(Collected data entries)
/-- The first failing item of a transaction, or nothing. -/
def Hub.failing (h : Hub) (t : Txn) : Option Failing :=
  let v := h.viewOf t
  let own := t.items.findSome? (fun i => (h.ownRefusal v t.mb i.pid i.inst i.value).map (fun s => (⟨s, 0, 0, i.pid, i.inst⟩ : Failing)))
  let pair := t.items.findSome? (h.pairFailing v t.items)
  let entry := t.entries.findSome? (fun e => (h.entryRefusal v t.mb e).map (fun s => (⟨s, 1, e.table, e.index, 0⟩ : Failing)))
  (own.orElse (fun _ => pair)).orElse (fun _ => entry)

/-- Why a staged COUNTER_SELECT or PRESS_CONTROL can no longer take effect, or nothing.  Such a failure is answered without the 8-byte payload,
which names only parameter items and table entries (DESIGN CHOICE, log 119). -/
def Hub.cmdFailing (h : Hub) (t : Txn) : Option Status :=
  t.cmds.findSome? (fun c => if c.code = 0x0903 then (h.selectRefusal c.payload).map (·.1) else h.pressRefusal c.payload)

/-! ## Application -/

/-- The scans of the heads that a commit touches: their boundary is a frame away (R60, R61). -/
def Hub.touchedScans (h : Hub) (t : Txn) : List WorkUnit :=
  ([0, 1].filter (fun d => (h.head d).scan.isSome && t.items.any (fun i => i.pid / 256 == 0x0C && (i.inst == d || i.pid == P.DS_CLONE)))).map .scan

/-- The USB transfers that have begun. -/
def Hub.xferUnits (h : Hub) : List WorkUnit :=
  (List.range 8).flatMap (fun p => ((h.usbp p).xfers.filter (·.started)).map (fun x => .xfer p x.entry x.id))

/-- The bridge accesses that have begun: parts of inbound requests, and accesses served here. -/
def Hub.accessUnits (h : Hub) : List WorkUnit :=
  h.br.out.map (fun o => .out o.tag) ++ h.br.targets.map (fun t => .served t.id) ++ h.br.held.map (fun p => .piece p.ap p.addr p.read p.part)

/-- The units under way that a commit touches (R60): begun under the old values, they end under them. -/
def Hub.touched (h : Hub) (t : Txn) : List WorkUnit :=
  h.touchedScans t ++
    (if t.items.any (fun i => i.pid / 256 == 0x09) || t.entries.any (fun e => e.table == 0x40) then h.xferUnits else []) ++
    (if t.items.any (fun i => i.pid / 256 == 0x07) || t.entries.any (fun e => e.table == 0x10) then h.accessUnits else [])

/-- A unit is still under way. -/
def Hub.runs (h : Hub) (u : WorkUnit) : Bool :=
  match u with
  | .scan d => (h.head d).scan.isSome
  | u => h.xferUnits.contains u || h.accessUnits.contains u

/-- The transaction's values are committed (R60). -/
def Hub.applyTxn (h : Hub) (t : Txn) : Hub := h.applyChange ⟨t.items, t.entries, t.cmds⟩

/-- The transaction applies and is COMMITTED; its locks are gone (R57, R60). -/
def Hub.commit (h : Hub) (t : Txn) : Hub :=
  let h := h.applyTxn t
  h.retire t true h.clk.ns

/-- TXN_APPLIED (R65). -/
def Hub.txnApplied (h : Hub) (id : Nat) : Hub :=
  let at_ := ((h.ctl.doneTxns.find? (fun t => t.id == id)).map (·.applied)).getD h.clk.ns
  h.notify .txnApplied 0 [(0, 4, id), (8, 8, at_)]

/-- A guard change was committed since `old`, and older accesses have not ended (R406). -/
def Hub.mustDrain (old h : Hub) : Bool :=
  let g := h.pget P.AG_GENERATION 0
  g != old.pget P.AG_GENERATION 0 && h.olderInFlight g

/-- A drain is owed to a mailbox. -/
def Hub.addDrain (h : Hub) (mb : Nat) (reply : Option DrainReply) : Hub :=
  h.modGuard (fun g => { g with drains := g.drains ++ [⟨h.pget P.AG_GENERATION 0, h.clk.up, mb, reply⟩] })

/-- A commit whose outcome a STEP_DONE reports owes it to the drain rule, if older accesses remain (R61, R406). -/
def Hub.drainStep (old h : Hub) (mb token cmd : Nat) : Hub :=
  if Hub.mustDrain old h then h.addDrain mb (some (.step token cmd)) else h

/-- The operation of a commit that started from `old` ends with OK, or waits for its drain. -/
def Hub.endCommit (old h : Hub) (o : LongOp) : Hub :=
  if Hub.mustDrain old h then Hub.drainStep old h o.mb o.token o.cmd else h.endOp o.token .ok 0 []

/-! ## TXN_COMMIT, TXN_COMMIT_AT -/

/-- A commit command of an open transaction of the mailbox (R45, R55). -/
def Hub.validated (h : Hub) (r : Request) (f : Txn → Hub × Reply) : Hub × Reply :=
  h.inTxn r (fun t =>
    match h.failing t, h.cmdFailing t with
    | some x, _ => (h, x.reply)
    | none, some s => (h, .err s)
    | none, none => f t)

/-- TXN_COMMIT (R61): IN_PROGRESS where a frame boundary has to come first, else OK once the units it touched are over. -/
def Hub.txnCommit (h : Hub) (r : Request) : Hub × Reply :=
  if !r.has 0 then (h, .err .badParam)
  else h.validated r (fun t =>
    let us := h.touched t
    if !(h.touchedScans t).isEmpty then
      match h.startOp r.mb r.cmd (.commit t.id us h.clk.ns) with
      | (g, .long k) => (Hub.drainStep h (g.commit t) r.mb k r.cmd, .long k)
      | x => x
    else if us.isEmpty then (h.commit t, .ok [])
    else (h.commit t, .held t.id us))

/-- TXN_COMMIT_AT. -/
def Hub.txnCommitAt (h : Hub) (r : Request) : Hub × Reply :=
  let at_ := r.arg 0 8
  if !r.has 8 then (h, .err .badParam)
  else h.validated r (fun t =>
    match h.timeRefusal at_ with
    | some s => (h, .err s)
    | none =>
      match h.startOp r.mb r.cmd (.scheduled t.id) with
      | (g, .long k) =>
        (g.modTxns (fun l => l.map (fun x => if x.id = t.id then { x with sched := some ⟨at_, boundaryAt at_, k⟩ } else x)), .long k)
      | x => x)

/-- A scheduled transaction that has applied is COMMITTED with the line time it applied, and its locks go (R54, R57). -/
def Hub.retireApplied (h : Hub) (id applied : Nat) : Hub :=
  match h.txn id with
  | some t => h.retire t true applied
  | none => h

/-- The instant of a mailbox's scheduled transaction is reached.  Its locks stay until STEP_DONE where a touched block has a unit to end
(R57, R61). -/
def Hub.scheduledApply (h : Hub) (mb : Nat) : Hub :=
  match h.ctl.txns.find? (fun t => t.mb == mb && t.sched.isSome) with
  | none => h
  | some t =>
    match t.sched, (t.sched.bind (fun s => h.op s.token)).map LongOp.work with
    | some s, some (.scheduled _) =>
      let old := h.untilLine s.instant
      let us := old.touched t
      let h := old.applyTxn t
      if !us.isEmpty || Hub.mustDrain old h then
        (Hub.drainStep old h t.mb s.token 0x0203).modOp s.token (fun o => { o with work := .commit t.id us h.clk.ns })
      else ((h.retire t true h.clk.ns).endOp s.token .ok 0 []).txnApplied t.id
    | _, _ => h

/-- A commit ends with its outcome: the transaction is COMMITTED, then STEP_DONE and TXN_APPLIED (R54, R65). -/
def Hub.finishCommit (h : Hub) (token id applied : Nat) (s : Status) : Hub :=
  ((h.retireApplied id applied).endOp token s 0 []).txnApplied id

/-- A drain still owes the outcome of a commit's operation (R406). -/
def Hub.drainOwes (h : Hub) (o : LongOp) : Bool := h.ag.drains.any (fun d => d.reply == some (.step o.token o.cmd))

/-- A commit that waited ends once every touched block has passed its boundary (R61), and its drain with it (R406). -/
def Hub.commitDone (h : Hub) (token : Nat) : Hub :=
  match h.op token with
  | some o =>
    match o.work with
    | .commit id us at_ => if (us.filter h.runs).isEmpty && !h.drainOwes o then h.finishCommit token id at_ .ok else h
    | _ => h
  | none => h

/-! ## The OK that a TXN_COMMIT owes (R61) -/

/-- The drain that owes the answer of mailbox mb reports in STEP_DONE instead. -/
def Hub.drainToStep (h : Hub) (mb token cmd : Nat) : Hub :=
  h.modGuard (fun g => { g with drains := g.drains.map (fun d =>
    match d.reply with
    | some (.message ..) => if d.mb = mb then { d with reply := some (.step token cmd) } else d
    | _ => d) })

/-- The drain rule owes the answer of mailbox mb (R406). -/
def Hub.drainAnswers (h : Hub) (mb : Nat) : Bool :=
  h.ag.drains.any (fun d => d.mb == mb && (match d.reply with | some (.message ..) => true | _ => false))

/-- An owed answer no longer stands. -/
def Hub.dropOwed (h : Hub) (mb : Nat) : Hub := { h with ctl := { h.ctl with owed := h.ctl.owed.filter (fun o => o.mb != mb) } }

/-- An owed OK: sent once its units are over, unless the drain rule still owes it; IN_PROGRESS when 1 ms has passed and an operation is free
(R61, R64). -/
def Hub.owedDue (h : Hub) (o : Owed) : Hub :=
  let us := o.units.filter h.runs
  if o.at_ + ms 1 < h.clk.up then
    match h.startOp o.mb 0x0202 (.commit o.txn us (((h.ctl.doneTxns.find? (fun t => t.id == o.txn)).map (·.applied)).getD 0)) with
    | (g, .long k) =>
      ((g.dropOwed o.mb).drainToStep o.mb k 0x0202).respond o.mb
        (message 0x0202 o.seq 9 o.txn Status.inProgress.code (leBytes 4 k)) o.entry
    | _ => h
  else if !us.isEmpty then h
  else if h.drainAnswers o.mb then h.dropOwed o.mb
  else (h.dropOwed o.mb).respond o.mb (message 0x0202 o.seq 5 o.txn Status.ok.code []) o.entry

/-- Units that are over stop holding the commits that touched them. -/
def Hub.settleCommits (h : Hub) : Hub := h.ctl.owed.foldl Hub.owedDue (h.keepUnits h.runs)

/-! ## Abandoning (R55) -/

/-- The instant of a schedule lies at least 50 µs ahead. -/
def Hub.canAbandon (h : Hub) (s : Schedule) : Bool := h.clk.ns + us 50 ≤ s.instant

/-- The transaction is discarded and its locks released; a scheduled one's operation ends with ABORTED. -/
def Hub.abandon (h : Hub) (t : Txn) : Hub :=
  let h := h.retire t false 0
  match t.sched with
  | some s => h.endOp s.token .aborted 0 []
  | none => h

/-- TXN_ABORT. -/
def Hub.txnAbort (h : Hub) (r : Request) : Hub × Reply :=
  if !r.has 0 then (h, .err .badParam)
  else match h.ownTxn r.mb r.txn with
    | none => (h, .err .noTxn)
    | some t =>
      match t.sched with
      | none => (h.abandon t, .ok [])
      | some s => if h.canAbandon s then (h.abandon t, .ok []) else (h, .err .busy)

/-- An OPEN transaction idle for MG_TXN_TIMEOUT is aborted. -/
def Hub.txnTimeout (h : Hub) (mb : Nat) : Hub :=
  match h.ctl.txns.find? (fun t => t.mb == mb && t.sched.isNone) with
  | none => h
  | some t =>
    let h := h.until (t.lastCmd + ms (h.pget P.MG_TXN_TIMEOUT 0))
    (h.abandon t).notify .txnExpired 0 [(0, 4, t.id)]

/-- MB_RESET (R38): unconsumed requests and undelivered messages go, the indices are 0, the mailbox's transaction is discarded where R55
allows it.  A response that a guard commit owes while it drains (R406) is no message yet and follows later (DESIGN CHOICE, log 120). -/
def Hub.mbReset (h : Hub) (m : Nat) : Hub :=
  let h := h.modMb m (fun b => { b with reqTail := 0, reqHead := 0, rspTail := 0, rspHead := 0, waiting := [], held := none, events := [], overflow := 0 })
  match h.ctl.txns.find? (fun t => t.mb == m) with
  | none => h
  | some t =>
    match t.sched with
    | none => h.abandon t
    | some s => if h.canAbandon s then h.abandon t else h

/-! ## Table commands end -/

/-- A long operation that wrote table entries ends with its outcome. -/
def Hub.endTable (old : Hub) (o : LongOp) (w : Hub × Status × Nat) : Hub :=
  if w.2.1 = .ok then Hub.endCommit old w.1 o else w.1.endOp o.token w.2.1 w.2.2 []

/-- The end of a TABLE_LOAD, whose read of its image waits for a fill of page colours that runs (R398). -/
def Hub.tableLoadDone (h : Hub) (token : Nat) : Hub :=
  match h.op token with
  | some o =>
    match o.work with
    | .tableLoad p txn entry =>
      let h := h.fillDone
      Hub.endTable h o (h.loadOutcome o.mb p txn entry)
    | _ => h
  | none => h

→ WORK INSTRUCTIONS
From the entries above, restate word for word the lines from the line containing "def Hub.endCommit (old" to the line containing "if !(h.touchedScans t).isEmpty then", both ends included, and nothing more.

→ COMPLETED EXERCISE
def Hub.endCommit (old h : Hub) (o : LongOp) : Hub :=
  if Hub.mustDrain old h then Hub.drainStep old h o.mb o.token o.cmd else h.endOp o.token .ok 0 []

/-! ## TXN_COMMIT, TXN_COMMIT_AT -/

/-- A commit command of an open transaction of the mailbox (R45, R55). -/
def Hub.validated (h : Hub) (r : Request) (f : Txn → Hub × Reply) : Hub × Reply :=
  h.inTxn r (fun t =>
    match h.failing t, h.cmdFailing t with
    | some x, _ => (h, x.reply)
    | none, some s => (h, .err s)
    | none, none => f t)

/-- TXN_COMMIT (R61): IN_PROGRESS where a frame boundary has to come first, else OK once the units it touched are over. -/
def Hub.txnCommit (h : Hub) (r : Request) : Hub × Reply :=
  if !r.has 0 then (h, .err .badParam)
  else h.validated r (fun t =>
    let us := h.touched t
    if !(h.touchedScans t).isEmpty then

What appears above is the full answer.